• [DATA RECORDS]:
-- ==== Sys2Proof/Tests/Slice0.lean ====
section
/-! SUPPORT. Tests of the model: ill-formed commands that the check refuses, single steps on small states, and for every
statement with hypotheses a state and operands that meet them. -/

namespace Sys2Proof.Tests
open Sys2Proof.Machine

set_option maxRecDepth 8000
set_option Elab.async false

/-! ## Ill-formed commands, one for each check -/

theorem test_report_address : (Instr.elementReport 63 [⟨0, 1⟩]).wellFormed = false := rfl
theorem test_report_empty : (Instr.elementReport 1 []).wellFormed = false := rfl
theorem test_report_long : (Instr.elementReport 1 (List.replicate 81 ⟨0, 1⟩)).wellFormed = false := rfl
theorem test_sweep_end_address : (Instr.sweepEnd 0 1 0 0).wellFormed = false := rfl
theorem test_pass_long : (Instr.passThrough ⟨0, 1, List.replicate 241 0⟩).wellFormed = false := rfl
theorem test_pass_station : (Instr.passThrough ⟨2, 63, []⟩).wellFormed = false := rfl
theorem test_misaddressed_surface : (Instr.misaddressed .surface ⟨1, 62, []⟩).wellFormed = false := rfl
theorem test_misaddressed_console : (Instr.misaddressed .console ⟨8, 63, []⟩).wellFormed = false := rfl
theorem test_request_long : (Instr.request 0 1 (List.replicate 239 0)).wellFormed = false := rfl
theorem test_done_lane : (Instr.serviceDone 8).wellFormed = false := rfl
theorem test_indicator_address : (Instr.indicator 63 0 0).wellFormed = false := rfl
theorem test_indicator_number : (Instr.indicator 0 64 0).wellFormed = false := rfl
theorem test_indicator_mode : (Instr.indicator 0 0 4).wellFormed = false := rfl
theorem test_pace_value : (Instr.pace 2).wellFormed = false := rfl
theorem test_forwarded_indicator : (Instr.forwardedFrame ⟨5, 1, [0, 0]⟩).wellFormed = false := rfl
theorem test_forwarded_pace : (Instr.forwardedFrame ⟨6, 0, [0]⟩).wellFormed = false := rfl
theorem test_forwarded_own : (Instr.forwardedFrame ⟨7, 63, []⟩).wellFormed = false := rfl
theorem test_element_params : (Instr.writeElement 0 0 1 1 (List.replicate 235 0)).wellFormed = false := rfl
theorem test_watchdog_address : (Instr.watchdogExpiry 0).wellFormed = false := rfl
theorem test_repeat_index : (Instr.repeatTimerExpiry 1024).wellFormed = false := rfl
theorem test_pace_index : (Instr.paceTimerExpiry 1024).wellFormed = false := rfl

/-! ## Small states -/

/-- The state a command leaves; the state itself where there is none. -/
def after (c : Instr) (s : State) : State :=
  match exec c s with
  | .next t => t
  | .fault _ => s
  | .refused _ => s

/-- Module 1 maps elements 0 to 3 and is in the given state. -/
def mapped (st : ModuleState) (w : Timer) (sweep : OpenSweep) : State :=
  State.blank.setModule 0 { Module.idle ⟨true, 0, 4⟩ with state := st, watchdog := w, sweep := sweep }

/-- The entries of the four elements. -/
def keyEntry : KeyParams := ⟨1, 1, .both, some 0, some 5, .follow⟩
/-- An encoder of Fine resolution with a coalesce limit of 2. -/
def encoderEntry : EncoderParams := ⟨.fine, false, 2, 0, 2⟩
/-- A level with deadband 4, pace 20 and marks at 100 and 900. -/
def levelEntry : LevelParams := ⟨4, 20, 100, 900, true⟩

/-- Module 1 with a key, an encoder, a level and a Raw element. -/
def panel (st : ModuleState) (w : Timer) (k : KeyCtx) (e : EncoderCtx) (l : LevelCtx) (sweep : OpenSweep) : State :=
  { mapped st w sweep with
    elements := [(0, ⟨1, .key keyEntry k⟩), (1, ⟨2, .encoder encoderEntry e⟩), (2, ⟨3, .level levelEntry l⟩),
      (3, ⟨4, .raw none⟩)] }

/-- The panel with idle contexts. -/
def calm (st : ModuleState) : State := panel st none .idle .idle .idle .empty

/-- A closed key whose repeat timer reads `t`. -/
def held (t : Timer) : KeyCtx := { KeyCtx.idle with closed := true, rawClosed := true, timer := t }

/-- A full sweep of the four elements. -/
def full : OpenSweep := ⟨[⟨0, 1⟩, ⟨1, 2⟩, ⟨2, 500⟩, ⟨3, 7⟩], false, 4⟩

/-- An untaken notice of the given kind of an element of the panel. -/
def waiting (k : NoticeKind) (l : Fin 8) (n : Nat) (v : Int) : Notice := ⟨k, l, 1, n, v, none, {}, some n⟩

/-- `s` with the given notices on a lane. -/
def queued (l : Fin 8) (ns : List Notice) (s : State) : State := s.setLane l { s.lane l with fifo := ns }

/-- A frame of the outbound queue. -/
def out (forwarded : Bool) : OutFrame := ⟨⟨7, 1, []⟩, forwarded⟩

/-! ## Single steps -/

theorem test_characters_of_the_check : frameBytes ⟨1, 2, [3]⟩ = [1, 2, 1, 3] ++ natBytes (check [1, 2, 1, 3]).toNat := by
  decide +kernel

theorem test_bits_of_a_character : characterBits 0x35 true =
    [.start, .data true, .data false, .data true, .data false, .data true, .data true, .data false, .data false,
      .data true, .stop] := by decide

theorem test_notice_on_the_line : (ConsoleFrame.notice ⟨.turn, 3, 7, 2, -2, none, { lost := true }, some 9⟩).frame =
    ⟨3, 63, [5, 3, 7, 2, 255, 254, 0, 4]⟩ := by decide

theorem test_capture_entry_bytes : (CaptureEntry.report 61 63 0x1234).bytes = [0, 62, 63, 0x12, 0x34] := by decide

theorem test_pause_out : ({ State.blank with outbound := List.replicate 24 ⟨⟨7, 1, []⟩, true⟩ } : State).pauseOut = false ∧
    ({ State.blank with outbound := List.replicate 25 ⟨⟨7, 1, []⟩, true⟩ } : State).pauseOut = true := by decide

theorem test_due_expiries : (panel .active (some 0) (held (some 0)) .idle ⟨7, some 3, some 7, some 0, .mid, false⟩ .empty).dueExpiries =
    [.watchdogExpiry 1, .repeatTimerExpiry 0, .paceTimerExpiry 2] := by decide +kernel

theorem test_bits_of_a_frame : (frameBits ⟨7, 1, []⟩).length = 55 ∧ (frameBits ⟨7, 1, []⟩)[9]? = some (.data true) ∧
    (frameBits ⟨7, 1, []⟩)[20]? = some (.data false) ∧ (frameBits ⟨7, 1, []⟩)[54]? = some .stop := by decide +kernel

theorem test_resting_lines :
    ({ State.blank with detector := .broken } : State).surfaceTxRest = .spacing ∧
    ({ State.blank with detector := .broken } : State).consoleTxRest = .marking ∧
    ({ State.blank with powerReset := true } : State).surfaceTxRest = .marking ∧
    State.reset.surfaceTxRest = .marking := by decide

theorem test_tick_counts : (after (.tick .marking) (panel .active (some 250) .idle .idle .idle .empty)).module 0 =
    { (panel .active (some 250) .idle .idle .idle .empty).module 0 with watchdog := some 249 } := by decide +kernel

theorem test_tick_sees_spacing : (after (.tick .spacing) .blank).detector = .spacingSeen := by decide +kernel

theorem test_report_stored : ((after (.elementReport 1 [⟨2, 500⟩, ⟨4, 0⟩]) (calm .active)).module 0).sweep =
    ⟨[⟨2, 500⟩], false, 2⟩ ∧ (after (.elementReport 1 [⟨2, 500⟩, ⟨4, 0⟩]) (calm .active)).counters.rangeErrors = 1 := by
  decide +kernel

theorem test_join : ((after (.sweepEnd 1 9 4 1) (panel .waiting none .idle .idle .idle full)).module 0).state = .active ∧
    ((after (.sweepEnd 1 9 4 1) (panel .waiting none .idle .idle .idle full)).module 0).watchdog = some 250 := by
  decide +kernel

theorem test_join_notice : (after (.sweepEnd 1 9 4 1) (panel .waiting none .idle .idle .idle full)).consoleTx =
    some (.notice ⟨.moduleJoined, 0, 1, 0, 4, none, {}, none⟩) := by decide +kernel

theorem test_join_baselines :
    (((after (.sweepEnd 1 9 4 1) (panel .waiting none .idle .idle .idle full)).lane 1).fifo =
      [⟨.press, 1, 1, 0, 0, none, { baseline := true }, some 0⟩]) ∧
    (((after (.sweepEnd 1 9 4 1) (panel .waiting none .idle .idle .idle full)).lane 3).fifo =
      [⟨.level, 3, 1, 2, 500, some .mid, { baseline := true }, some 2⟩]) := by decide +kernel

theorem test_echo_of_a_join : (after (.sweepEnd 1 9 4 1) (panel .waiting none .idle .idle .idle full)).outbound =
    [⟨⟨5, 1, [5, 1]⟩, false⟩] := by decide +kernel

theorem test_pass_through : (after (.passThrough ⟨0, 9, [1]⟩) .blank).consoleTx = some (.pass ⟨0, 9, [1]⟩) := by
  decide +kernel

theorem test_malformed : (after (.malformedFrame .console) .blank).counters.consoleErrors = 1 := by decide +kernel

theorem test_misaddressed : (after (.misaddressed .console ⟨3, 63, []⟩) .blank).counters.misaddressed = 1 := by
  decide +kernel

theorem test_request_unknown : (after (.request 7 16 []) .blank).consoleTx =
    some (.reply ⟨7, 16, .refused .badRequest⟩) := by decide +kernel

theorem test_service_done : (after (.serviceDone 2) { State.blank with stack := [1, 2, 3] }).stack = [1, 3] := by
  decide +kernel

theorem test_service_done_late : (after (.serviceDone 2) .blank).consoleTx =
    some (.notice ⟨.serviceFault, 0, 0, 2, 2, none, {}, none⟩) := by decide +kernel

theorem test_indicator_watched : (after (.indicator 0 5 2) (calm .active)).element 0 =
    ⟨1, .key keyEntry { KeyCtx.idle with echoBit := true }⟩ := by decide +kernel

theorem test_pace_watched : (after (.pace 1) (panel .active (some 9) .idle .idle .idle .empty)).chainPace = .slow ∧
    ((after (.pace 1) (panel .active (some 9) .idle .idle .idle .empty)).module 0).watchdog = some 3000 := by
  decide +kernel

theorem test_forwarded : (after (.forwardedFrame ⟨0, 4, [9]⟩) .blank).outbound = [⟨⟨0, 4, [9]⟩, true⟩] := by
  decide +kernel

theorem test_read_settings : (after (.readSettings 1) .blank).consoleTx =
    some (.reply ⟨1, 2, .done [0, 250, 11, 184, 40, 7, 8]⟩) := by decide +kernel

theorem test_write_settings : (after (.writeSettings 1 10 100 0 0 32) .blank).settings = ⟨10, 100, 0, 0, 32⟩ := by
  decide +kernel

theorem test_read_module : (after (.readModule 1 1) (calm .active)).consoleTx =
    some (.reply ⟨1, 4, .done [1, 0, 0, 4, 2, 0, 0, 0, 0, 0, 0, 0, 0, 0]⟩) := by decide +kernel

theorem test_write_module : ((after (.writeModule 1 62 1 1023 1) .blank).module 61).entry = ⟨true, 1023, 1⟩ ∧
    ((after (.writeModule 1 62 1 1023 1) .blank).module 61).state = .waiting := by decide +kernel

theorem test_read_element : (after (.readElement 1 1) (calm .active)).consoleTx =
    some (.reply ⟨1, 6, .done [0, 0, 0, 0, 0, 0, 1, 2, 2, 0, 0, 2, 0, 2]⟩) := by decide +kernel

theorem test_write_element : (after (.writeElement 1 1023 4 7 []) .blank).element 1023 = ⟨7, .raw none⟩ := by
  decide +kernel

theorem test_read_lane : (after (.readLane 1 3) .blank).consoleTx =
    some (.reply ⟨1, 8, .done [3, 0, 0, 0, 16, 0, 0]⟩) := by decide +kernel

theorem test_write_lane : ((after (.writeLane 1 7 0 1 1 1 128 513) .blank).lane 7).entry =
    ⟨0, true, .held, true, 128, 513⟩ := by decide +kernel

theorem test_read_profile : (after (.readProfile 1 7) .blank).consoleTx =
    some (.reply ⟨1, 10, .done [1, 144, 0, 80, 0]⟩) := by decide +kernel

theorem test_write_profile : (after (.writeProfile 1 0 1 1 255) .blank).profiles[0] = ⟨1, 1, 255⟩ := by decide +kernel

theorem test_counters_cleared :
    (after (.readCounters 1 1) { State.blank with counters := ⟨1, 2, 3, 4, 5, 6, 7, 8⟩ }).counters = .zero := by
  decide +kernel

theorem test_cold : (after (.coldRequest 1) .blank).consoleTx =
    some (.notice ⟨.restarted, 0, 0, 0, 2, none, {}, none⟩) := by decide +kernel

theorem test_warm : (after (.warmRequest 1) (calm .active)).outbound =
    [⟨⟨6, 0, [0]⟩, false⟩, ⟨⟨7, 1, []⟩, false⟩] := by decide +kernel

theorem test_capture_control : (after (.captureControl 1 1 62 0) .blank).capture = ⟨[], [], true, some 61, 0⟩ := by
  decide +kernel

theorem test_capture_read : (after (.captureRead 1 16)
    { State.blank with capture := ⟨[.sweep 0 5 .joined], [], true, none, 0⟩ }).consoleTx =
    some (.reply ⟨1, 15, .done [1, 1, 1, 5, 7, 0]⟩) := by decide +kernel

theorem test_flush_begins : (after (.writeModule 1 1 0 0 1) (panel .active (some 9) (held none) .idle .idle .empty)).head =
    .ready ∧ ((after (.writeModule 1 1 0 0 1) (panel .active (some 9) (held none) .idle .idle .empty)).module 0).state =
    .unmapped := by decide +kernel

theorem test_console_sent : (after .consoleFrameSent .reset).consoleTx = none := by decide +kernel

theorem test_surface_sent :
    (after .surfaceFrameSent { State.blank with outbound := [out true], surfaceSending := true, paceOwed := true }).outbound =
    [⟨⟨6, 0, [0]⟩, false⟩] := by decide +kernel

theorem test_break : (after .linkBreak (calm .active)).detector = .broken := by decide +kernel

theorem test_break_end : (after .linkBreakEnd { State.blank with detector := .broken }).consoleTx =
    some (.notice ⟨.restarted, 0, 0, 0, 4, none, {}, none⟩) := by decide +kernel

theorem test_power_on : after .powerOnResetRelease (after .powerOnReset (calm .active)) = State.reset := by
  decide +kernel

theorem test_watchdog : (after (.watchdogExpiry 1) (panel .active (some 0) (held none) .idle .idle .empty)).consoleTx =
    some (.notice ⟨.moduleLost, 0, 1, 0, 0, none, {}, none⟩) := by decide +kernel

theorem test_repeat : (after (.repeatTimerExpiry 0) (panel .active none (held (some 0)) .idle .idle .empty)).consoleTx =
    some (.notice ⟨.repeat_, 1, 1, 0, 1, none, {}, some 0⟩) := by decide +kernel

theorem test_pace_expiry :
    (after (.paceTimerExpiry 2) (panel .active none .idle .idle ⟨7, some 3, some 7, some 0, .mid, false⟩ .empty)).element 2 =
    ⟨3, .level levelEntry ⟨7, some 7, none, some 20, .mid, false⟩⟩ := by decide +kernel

--

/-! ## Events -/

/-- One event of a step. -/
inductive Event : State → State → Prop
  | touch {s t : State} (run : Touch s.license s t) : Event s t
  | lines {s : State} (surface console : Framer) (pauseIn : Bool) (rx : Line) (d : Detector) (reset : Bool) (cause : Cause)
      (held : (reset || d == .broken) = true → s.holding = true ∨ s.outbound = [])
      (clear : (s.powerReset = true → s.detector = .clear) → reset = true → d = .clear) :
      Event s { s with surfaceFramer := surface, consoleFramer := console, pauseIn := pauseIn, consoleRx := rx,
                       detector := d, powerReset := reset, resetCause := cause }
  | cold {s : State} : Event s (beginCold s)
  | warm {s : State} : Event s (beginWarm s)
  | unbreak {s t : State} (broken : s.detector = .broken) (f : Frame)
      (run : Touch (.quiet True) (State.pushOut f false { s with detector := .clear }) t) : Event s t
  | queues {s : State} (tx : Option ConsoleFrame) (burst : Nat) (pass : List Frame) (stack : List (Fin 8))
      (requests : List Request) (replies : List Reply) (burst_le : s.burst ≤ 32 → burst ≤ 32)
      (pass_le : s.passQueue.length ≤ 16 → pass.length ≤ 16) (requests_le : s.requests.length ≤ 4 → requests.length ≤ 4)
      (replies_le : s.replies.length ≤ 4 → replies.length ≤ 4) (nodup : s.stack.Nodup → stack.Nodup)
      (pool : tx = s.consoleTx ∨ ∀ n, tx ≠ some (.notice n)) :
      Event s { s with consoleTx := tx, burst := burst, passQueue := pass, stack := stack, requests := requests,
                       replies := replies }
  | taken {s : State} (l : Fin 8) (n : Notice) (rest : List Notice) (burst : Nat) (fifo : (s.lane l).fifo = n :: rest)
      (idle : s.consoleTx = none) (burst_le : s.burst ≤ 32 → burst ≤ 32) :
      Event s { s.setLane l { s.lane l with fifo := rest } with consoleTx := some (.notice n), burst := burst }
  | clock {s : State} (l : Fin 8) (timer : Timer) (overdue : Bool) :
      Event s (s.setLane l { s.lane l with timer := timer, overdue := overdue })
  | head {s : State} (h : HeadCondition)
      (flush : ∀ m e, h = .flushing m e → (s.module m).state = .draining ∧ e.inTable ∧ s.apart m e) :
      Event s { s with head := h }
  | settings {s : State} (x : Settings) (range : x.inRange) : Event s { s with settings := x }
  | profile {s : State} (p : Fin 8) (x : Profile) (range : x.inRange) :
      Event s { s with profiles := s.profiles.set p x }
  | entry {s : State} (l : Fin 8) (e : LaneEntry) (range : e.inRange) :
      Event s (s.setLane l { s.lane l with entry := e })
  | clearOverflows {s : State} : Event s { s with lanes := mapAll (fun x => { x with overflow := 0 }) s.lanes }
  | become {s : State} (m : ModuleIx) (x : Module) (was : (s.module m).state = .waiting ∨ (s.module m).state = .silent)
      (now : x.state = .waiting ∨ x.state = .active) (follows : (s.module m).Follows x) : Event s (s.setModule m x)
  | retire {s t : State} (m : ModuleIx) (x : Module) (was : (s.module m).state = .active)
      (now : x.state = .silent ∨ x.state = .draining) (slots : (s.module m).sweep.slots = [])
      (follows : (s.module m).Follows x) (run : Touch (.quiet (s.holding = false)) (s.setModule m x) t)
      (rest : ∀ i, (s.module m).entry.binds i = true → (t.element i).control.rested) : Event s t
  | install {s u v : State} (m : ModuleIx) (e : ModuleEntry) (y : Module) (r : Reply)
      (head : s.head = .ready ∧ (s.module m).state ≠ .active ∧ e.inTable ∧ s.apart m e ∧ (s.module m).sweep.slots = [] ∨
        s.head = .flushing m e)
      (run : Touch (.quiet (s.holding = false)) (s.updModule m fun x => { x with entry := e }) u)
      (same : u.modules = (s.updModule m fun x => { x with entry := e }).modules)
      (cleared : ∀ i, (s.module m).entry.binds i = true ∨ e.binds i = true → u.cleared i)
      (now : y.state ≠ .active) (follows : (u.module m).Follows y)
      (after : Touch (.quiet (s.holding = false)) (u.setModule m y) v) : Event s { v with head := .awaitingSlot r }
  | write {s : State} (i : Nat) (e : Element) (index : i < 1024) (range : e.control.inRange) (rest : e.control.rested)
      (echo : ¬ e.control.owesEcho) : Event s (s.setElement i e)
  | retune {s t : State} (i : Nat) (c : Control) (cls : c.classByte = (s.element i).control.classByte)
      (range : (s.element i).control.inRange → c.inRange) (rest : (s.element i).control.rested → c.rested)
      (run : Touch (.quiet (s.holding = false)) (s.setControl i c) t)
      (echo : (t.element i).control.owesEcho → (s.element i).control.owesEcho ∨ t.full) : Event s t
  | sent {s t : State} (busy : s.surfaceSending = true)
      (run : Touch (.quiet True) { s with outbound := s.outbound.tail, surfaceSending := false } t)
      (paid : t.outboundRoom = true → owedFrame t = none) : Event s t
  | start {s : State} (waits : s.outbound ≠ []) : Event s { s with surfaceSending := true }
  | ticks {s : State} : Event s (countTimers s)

• [TASK OBJECTIVE]:
In the records, which lines use the word "head"? Report them.

• [ANSWER SPACE]:
theorem test_flush_begins : (after (.writeModule 1 1 0 0 1) (panel .active (some 9) (held none) .idle .idle .empty)).head =
  | head {s : State} (h : HeadCondition)
      Event s { s with head := h }
      (head : s.head = .ready ∧ (s.module m).state ≠ .active ∧ e.inTable ∧ s.apart m e ∧ (s.module m).sweep.slots = [] ∨
        s.head = .flushing m e)
      (after : Touch (.quiet (s.holding = false)) (u.setModule m y) v) : Event s { v with head := .awaitingSlot r }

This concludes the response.